*Problem statement*
Reproduce each line of the entries that carries "ctxOf".

*Records for this exercise*
-- ==== Sys2Proof/Machine/Save.lean ====
section
/-! DEFINITION. A strand's life: its start (R95, R251), its end (R112, R183, R247, R384), its saving and restoring (R393,
R247, R183). -/

namespace Sys2Proof.Machine

/-! ### The completion tree (R384) -/

/-- Nodes of a task: cores from 0, clusters from 256, dies from 320, the device 324. -/
def nodeParent (n : Nat) : Option Nat :=
  if n < 256 then some (256 + n / 4) else if n < 320 then some (320 + (n - 256) / 16) else if n < 324 then some 324 else none

/-- Add to a node; its first addition adds to its parent. The number bounds the levels. -/
def treeAdd : Nat → Nat → SMap Nat → SMap Nat
  | 0, _, m => m
  | fuel + 1, n, m =>
    let c := SMap.getD m n 0
    let m := SMap.set m n (c + 1)
    match if c = 0 then nodeParent n else none with
    | some p => treeAdd fuel p m
    | none => m

/-- Subtract from a node; one that returns to zero subtracts from its parent. -/
def treeSub : Nat → Nat → SMap Nat → SMap Nat
  | 0, _, m => m
  | fuel + 1, n, m =>
    let c := SMap.getD m n 0
    let m := if c ≤ 1 then SMap.del m n else SMap.set m n (c - 1)
    match if c = 1 then nodeParent n else none with
    | some p => treeSub fuel p m
    | none => m

def State.task (s : State) (id : Nat) : Option Task := SMap.get? s.work.tasks id

def State.setTask (s : State) (k : Task) : State := { s with work := { s.work with tasks := SMap.set s.work.tasks k.id k } }

def State.updTask (s : State) (id : Nat) (f : Task → Task) : State :=
  match s.task id with
  | some k => s.setTask (f k)
  | none => s

/-- Whether nothing of a task is placed or still to be placed. -/
def Task.drained (k : Task) : Bool := (SMap.get? k.nodes 324).isNone && k.toPlace == 0

/-- A strand of a task has ended on a core. -/
def State.leaveTree (s : State) (task core : Nat) : State :=
  let s := s.updTask task fun k => { k with nodes := treeSub 4 core k.nodes }
  match s.task task with
  | some k => if k.drained then s.postOnce .taskRetire task else s
  | none => s

/-! ### Streams of an ended strand (R424, R434) -/

def sat32 (v : W32) (n : Nat) : W32 := BitVec.ofNat 32 (min (v.toNat + n) (2 ^ 32 - 1))

def streamKey (ctx sid : Nat) : Nat := ctx * 4096 + sid

def State.updStream (s : State) (k : Nat) (f : Stream → Stream) : State :=
  match SMap.get? s.strm.streams k with
  | some v => { s with strm := { s.strm with streams := SMap.set s.strm.streams k (f v) } }
  | none => s

/-- Facts of the stream step that the strand's task is. -/
def State.stepOf (s : State) : Option StepFacts := (s.task s.cur.task).bind Task.step

/-! ### Names of a strand elsewhere -/

/-- Give everything that names a strand by its key the new key. -/
def State.rename (s : State) (old new : Nat) : State :=
  let k := fun (n : Nat) => if n = old then new else n
  { s with
    work := { s.work with nrings := s.work.nrings.map fun e =>
      (e.1, { e.2 with spans := e.2.spans.map fun x => { x with owner := (k x.owner.1, x.owner.2) } }) }
    net := { s.net with
      work := s.net.work.map fun e => (e.1, { e.2 with key := k e.2.key })
      colls := s.net.colls.map fun e => (e.1, { e.2 with key := k e.2.key })
      remote := s.net.remote.map fun r => { r with key := k r.key } }
    mem := { s.mem with
      atoms := s.mem.atoms.map fun r => { r with key := k r.key, owner := k r.owner }
      stores := s.mem.stores.map fun a => { a with key := k a.key } }
    strm := { s.strm with seqs := s.strm.seqs.map fun e => (e.1, { e.2 with opened := e.2.opened.map k }) } }

/-- The key of link operations that outlive their strand: their task's (R414). -/
def taskKey (task : Nat) : Nat := 2 ^ 32 + task

/-! ### Start -/

/-- Whether a strand takes the core's running slot: every state from RUNNING to ENDED. -/
def StrandSt.onCore (st : StrandSt) : Bool :=
  match st with
  | .free | .staged => false
  | _ => true

/-- A strand other than k that holds the core's running slot. -/
def State.coreTaken (s : State) (core k : Nat) : Bool :=
  s.strands.any fun e => e.1 != k && keyCore e.1 == core && e.2.st.onCore

/-- STAGED to RUNNING at the front: a new strand is granted its accumulators; a saved one takes its slots again. -/
def State.startStrand (s : State) : State :=
  let t := s.cur
  let s := t.kept.foldl (fun (s : State) e => s.setSlot s.curCore e.1 fun _ => { e.2 with holder := some t.key }) s
  let nacc := ((s.task t.task).map fun k => k.image.nacc).getD 0
  let s := s.setCur fun t => { t with
    st := t.back, kept := [], fresh := false
    acc := if t.fresh then List.replicate nacc (AccTile.zero false) else t.acc }
  let s := if t.ph.rep then s else
    let s := if t.ph.held.isEmpty then s else s.postOnce .holdTimeout t.key
    if t.ph.buf.isEmpty then s else s.postOnce .qsubmitPush t.key
  let s := if t.ph.st = .committing ∧ t.back ≠ .ending then s.postOnce .phaseCommitDone t.key else s
  let s := if t.nest.isSome then s.postOnce .nestStep t.key else s
  let s := if t.ph.st = .cancelled then s.postOnce .phaseRefetchDone t.key else s
  let s := if s.curCtx.spent.isNone then s
    else (s.setCur fun t => { t with preempt := true }).postOnce .preemptImmediate t.key
  if t.fresh then s.emitCore .a 0x801 t.sys.grank t.sys.strand else s

/-- Whether a group has marked a core leaving (R372). -/
def State.coreLeaves (s : State) (core : Nat) : Bool := s.work.groups.any fun g => g.leaving.map (·.1) == some core

/-- STRAND_START: the staged strand of slot k starts when its core's running slot is free; the engines issue from the
next tick. -/
def execStrandStart (k : Nat) (s : State) : Out :=
  onStrand k (fun s =>
    if s.cur.st ≠ .staged ∨ s.coreTaken s.curCore k ∨ s.coreLeaves s.curCore then .next s else .next s.startStrand) s

/-- The other slot of a strand's core. -/
def otherKey (k : Nat) : Nat := k / 2 * 2 + (1 - k % 2)

/-- Empty the slot at the front; what is staged on the core may start, and the slot takes another strand. -/
def State.vacate (s : State) : State :=
  let k := s.cur.key
  State.postOnce (State.postOnce { s with cur := { Strand.empty with key := k } } .strandStart (otherKey k))
    .strandPlace (coreDie (keyCore k))

/-! ### End -/

/-- Free the slots of the strand at the front (R247). -/
def State.freeSlots (s : State) : State := s.heldSlots.foldl State.freeSlot s

/-- Release what the strand at the front holds: tiles, slots, accumulators, barriers, its open step, its link handles. -/
def State.releaseAll (s : State) : State :=
  let s := s.freeTiles.freeSlots.leaveBars
  let s := match s.cur.step with
    | some (c, q) => s.seqClose c q
    | none => s
  let k := s.cur.key
  let t := s.cur.task
  let s := { s with mem := { s.mem with atoms := s.mem.atoms.filter fun r => !(r.key == k && r.old.isSome) },
                    net := { s.net with remote := s.net.remote.filter fun r => !(r.key == k && r.ans.isSome) } }
  (s.rename k (taskKey t)).setCur fun t => { t with acc := [], step := none, hand := List.replicate 16 .free }

/-- Entries left in channels, counters and outcome queues (R112). -/
def Links.leftovers (l : Links) : Nat :=
  let tok := fun (p : PerEng Token) => (Eng.list.map fun g => (p.get g).now + (p.get g).add).foldl (· + ·) 0
  tok l.sn + tok l.sp + (l.chans.map fun c => c.q.length + c.add.length).foldl (· + ·) 0 +
    (Eng.list.map fun g => (l.outc.get g).q.length + (l.outc.get g).add.length).foldl (· + ·) 0

/-- The strand at the front has ended: its resources and its slot are freed, its task's tree drains. -/
def State.finishStrand (s : State) : State :=
  let t := s.cur
  let s := match s.stepOf with
    | some f => if t.st == StrandSt.ended then s.updStream (streamKey t.sys.ctx.toNat f.sid) fun v => { v with dropped := sat32 v.dropped t.took } else s
    | none => s
  let s := s.releaseAll
  let s := s.emitCore .a 0x002 t.sys.phasen 0
  (s.vacate).leaveTree t.task t.node

/-! ### Saving (R393) -/

/-- Strands that a context has in its save frames. -/
def State.savedCount (s : State) (ctx : Nat) : Nat :=
  (s.ctxOf ctx).stash.length + ((s.work.groups.filter fun g => g.ctx == ctx).map fun g =>
    (g.pend.filter fun p => p.saved.isSome).length).foldl (· + ·) 0

/-- Whether a save frame is free for the strand at the front. -/
def State.frameFree (s : State) : Bool :=
  decide (s.savedCount s.cur.sys.ctx.toNat < s.curCtx.record.saven)

/-- A strand under another key: the spans of its L ring name their owner by it. -/
def Strand.rekey (t : Strand) (key : Nat) : Strand :=
  { t with key, lring := { t.lring with spans := t.lring.spans.map fun x => { x with owner := (key, x.owner.2) } } }

/-- Take the strand at the front out of its slot; `why` is PREEMPT's payload: 0 at YIELD, 1 at PHASE, 2 immediate. -/
def State.saveStrand (s : State) (why : Nat) : Strand × State :=
  let s := s.slotsRead.emitCore .a 0x006 (BitVec.ofNat 32 why) 0
  let key := 2 ^ 24 + s.free * 512 + s.cur.key % 512
  let kept := s.heldSlots.map fun n => (n, s.slot s.curCore n)
  let s := s.freeSlots
  let t := s.cur
  let s := (State.rename { s with free := s.free + 1 } t.key key).vacate
  ({ t.rekey key with st := .saved, back := if t.st = .saved then t.back else t.st, kept, preempt := false }, s)

/-- Save into the context's frames. -/
def State.stashStrand (s : State) (why : Nat) : State :=
  let c := s.cur.sys.ctx.toNat
  let r := s.saveStrand why
  let s := r.2.setCtx c fun x => { x with stash := x.stash ++ [r.1] }
  if (s.strands.any fun e => e.2.sys.ctx.toNat == c) || (s.ctxOf c).st ≠ .preempting then s else s.postOnce .contextSaved c

end Sys2Proof.Machine
end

*The completed task*
  (s.ctxOf ctx).stash.length + ((s.work.groups.filter fun g => g.ctx == ctx).map fun g =>
  if (s.strands.any fun e => e.2.sys.ctx.toNat == c) || (s.ctxOf c).st ≠ .preempting then s else s.postOnce .contextSaved c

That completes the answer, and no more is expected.